Но как для нас ни ясен и ни жив, по крайней мере, животно жив этот внешний образ, он пока еще не связан с внутренним — не прозрачен. Мы видим только движения тела: в лице еще нет движения, нет выражения; как будто изваянное, «не шевелится оно ни одним мускулом»; мы узнаем об одном лишь изменении лица Наполеона от Аустерлица до Бородина: сначала оно «худое, бледное», потом «опухшее, желтое»: вот все, что с ним произошло в течение этой потрясающей всемирно-исторической трагедии. И здесь опять-таки маленькая, едва уловимая, но в высшей степени знаменательная черточка: при описании наружности других действующих лиц никогда не забывает Л. Толстой показать нам глаза их, выражение глаз; великий художник тела слишком хорошо знает, что именно в выражении глаз сосредоточена вся высшая животность и духовность тела: светом глаз освещается оно и только от этого света становится прозрачным. Как живы и памятны для нас «твердый» взор князя Андрея и Вронского, «кроткие лучистые глаза» княжны Марьи, тусклые рыбьи глаза Каренина, необыкновенно блестящие, полные «избытком чего-то», глаза Анны; лицо и тело Позднышева в «Крейцеровой сонате» почти совсем не различаемы в темноте вагона: он весь — «один взор лихорадочно горящих глаз». Но вот о глазах Наполеона как будто и забыл Л. Толстой. На всем протяжении «Войны и мира» упоминается лишь раз, и то мимоходом, с равнодушием, о том, что у Наполеона «большие глаза»: он взглянул в лицо Балашева «своими большими глазами». Но не только о выражении — даже о цвете этих «больших глаз» мы так ничего и не узнаем, так и не видим этого, по словам Пушкина, «чудного взора», который —



…живой, неуловимый,
То вдаль затерянный, то вдруг
неотразимый,
Как боевой перун, как молния, сверкал.



Не странно ли, в самом деле? Художник как будто нарочно не смотрит в глаза своему герою, как будто избегает взора его. На теле этом, столь живом, столь совершенно изваянном, лицо так и остается недоконченным — безглазым, безвзорным, как лица мраморных статуй со слепыми белыми зрачками.

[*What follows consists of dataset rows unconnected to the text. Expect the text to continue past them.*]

/-! ### setCore -/

@[simp] theorem State.setCore_agenda (s : State) (k : Nat) (x : Core) : (s.setCore k x).agenda = s.agenda := rfl
@[simp] theorem State.setCore_cur (s : State) (k : Nat) (x : Core) : (s.setCore k x).cur = s.cur := rfl
@[simp] theorem State.setCore_nextId (s : State) (k : Nat) (x : Core) : (s.setCore k x).nextId = s.nextId := rfl
@[simp] theorem State.setCore_freeCtr (s : State) (k : Nat) (x : Core) : (s.setCore k x).freeCtr = s.freeCtr := rfl
@[simp] theorem State.setCore_cycle (s : State) (k : Nat) (x : Core) : (s.setCore k x).cycle = s.cycle := rfl
@[simp] theorem State.setCore_power (s : State) (k : Nat) (x : Core) : (s.setCore k x).power = s.power := rfl
@[simp] theorem State.setCore_slots (s : State) (k : Nat) (x : Core) : (s.setCore k x).slots = s.slots := rfl
@[simp] theorem State.setCore_tiles (s : State) (k : Nat) (x : Core) : (s.setCore k x).tiles = s.tiles := rfl
@[simp] theorem State.setCore_nodes (s : State) (k : Nat) (x : Core) : (s.setCore k x).nodes = s.nodes := rfl
@[simp] theorem State.setCore_mem (s : State) (k : Nat) (x : Core) : (s.setCore k x).mem = s.mem := rfl
@[simp] theorem State.setCore_wst (s : State) (k : Nat) (x : Core) : (s.setCore k x).wst = s.wst := rfl
@[simp] theorem State.setCore_bad (s : State) (k : Nat) (x : Core) : (s.setCore k x).bad = s.bad := rfl
@[simp] theorem State.setCore_corr (s : State) (k : Nat) (x : Core) : (s.setCore k x).corr = s.corr := rfl
@[simp] theorem State.setCore_hostMem (s : State) (k : Nat) (x : Core) : (s.setCore k x).hostMem = s.hostMem := rfl
@[simp] theorem State.setCore_hostHoles (s : State) (k : Nat) (x : Core) : (s.setCore k x).hostHoles = s.hostHoles := rfl
@[simp] theorem State.setCore_reqs (s : State) (k : Nat) (x : Core) : (s.setCore k x).reqs = s.reqs := rfl
@[simp] theorem State.setCore_pipe (s : State) (k : Nat) (x : Core) : (s.setCore k x).pipe = s.pipe := rfl
@[simp] theorem State.setCore_hints (s : State) (k : Nat) (x : Core) : (s.setCore k x).hints = s.hints := rfl
@[simp] theorem State.setCore_ctls (s : State) (k : Nat) (x : Core) : (s.setCore k x).ctls = s.ctls := rfl
@[simp] theorem State.setCore_routers (s : State) (k : Nat) (x : Core) : (s.setCore k x).routers = s.routers := rfl
@[simp] theorem State.setCore_contribs (s : State) (k : Nat) (x : Core) : (s.setCore k x).contribs = s.contribs := rfl
@[simp] theorem State.setCore_ctxs (s : State) (k : Nat) (x : Core) : (s.setCore k x).ctxs = s.ctxs := rfl
@[simp] theorem State.setCore_launches (s : State) (k : Nat) (x : Core) : (s.setCore k x).launches = s.launches := rfl
@[simp] theorem State.setCore_queues (s : State) (k : Nat) (x : Core) : (s.setCore k x).queues = s.queues := rfl
@[simp] theorem State.setCore_mbox (s : State) (k : Nat) (x : Core) : (s.setCore k x).mbox = s.mbox := rfl
@[simp] theorem State.setCore_memwin (s : State) (k : Nat) (x : Core) : (s.setCore k x).memwin = s.memwin := rfl
@[simp] theorem State.setCore_podSecret (s : State) (k : Nat) (x : Core) : (s.setCore k x).podSecret = s.podSecret := rfl
@[simp] theorem State.setCore_image (s : State) (k : Nat) (x : Core) : (s.setCore k x).image = s.image := rfl
@[simp] theorem State.setCore_defects (s : State) (k : Nat) (x : Core) : (s.setCore k x).defects = s.defects := rfl
@[simp] theorem State.setCore_bootHist (s : State) (k : Nat) (x : Core) : (s.setCore k x).bootHist = s.bootHist := rfl
@[simp] theorem State.setCore_oscs (s : State) (k : Nat) (x : Core) : (s.setCore k x).oscs = s.oscs := rfl
@[simp] theorem State.setCore_pod (s : State) (k : Nat) (x : Core) : (s.setCore k x).pod = s.pod := rfl
@[simp] theorem State.setCore_hostOut (s : State) (k : Nat) (x : Core) : (s.setCore k x).hostOut = s.hostOut := rfl
@[simp] theorem State.setCore_slot (s : State) (k : Nat) (x : Core) (j : Nat) : (s.setCore k x).slot j = s.slot j := rfl
@[simp] theorem State.setCore_tile (s : State) (k : Nat) (x : Core) (j : Nat) : (s.setCore k x).tile j = s.tile j := rfl
@[simp] theorem State.setCore_node (s : State) (k : Nat) (x : Core) (j : Nat) : (s.setCore k x).node j = s.node j := rfl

Два раза в первых частях романа внешний облик Наполеона несколько оживляется внутреннею жизнью: первый раз во время Аустерлицкого сражения; и тут, впрочем, лицо и глаза неподвижны: «Лицо его не шевелилось ни одним мускулом: блестящие глаза были неподвижно устремлены на одно место. На холодном лице его был тот особый оттенок самоуверенного, заслуженного счастья, который бывает на лице влюбленного и счастливого мальчика». Второй раз — во время свидания Бонапарта с императором Александром I в Тильзите, Николая Ростова, «как неожиданность, поразило то, что Александр держал себя, как равный, с Бонапарте, и что Бонапарте совершенно свободно, будто эта близость с государем естественна и привычна ему, как равный, обращался с русским царем». «Малый ростом, Бонапарте снизу, прямо глядел Александру в глаза». Александр «приятно улыбается». На лице Наполеона «неприятно-притворная улыбка». «Он отчеканивает каждый слог, с возмутительным для Ростова спокойствием и уверенностью». Но, может быть, это — впечатление не самого Л. Толстого, а только Николая Ростова, человека не умного, не тонкого и к тому же слепо влюбленного в своего государя?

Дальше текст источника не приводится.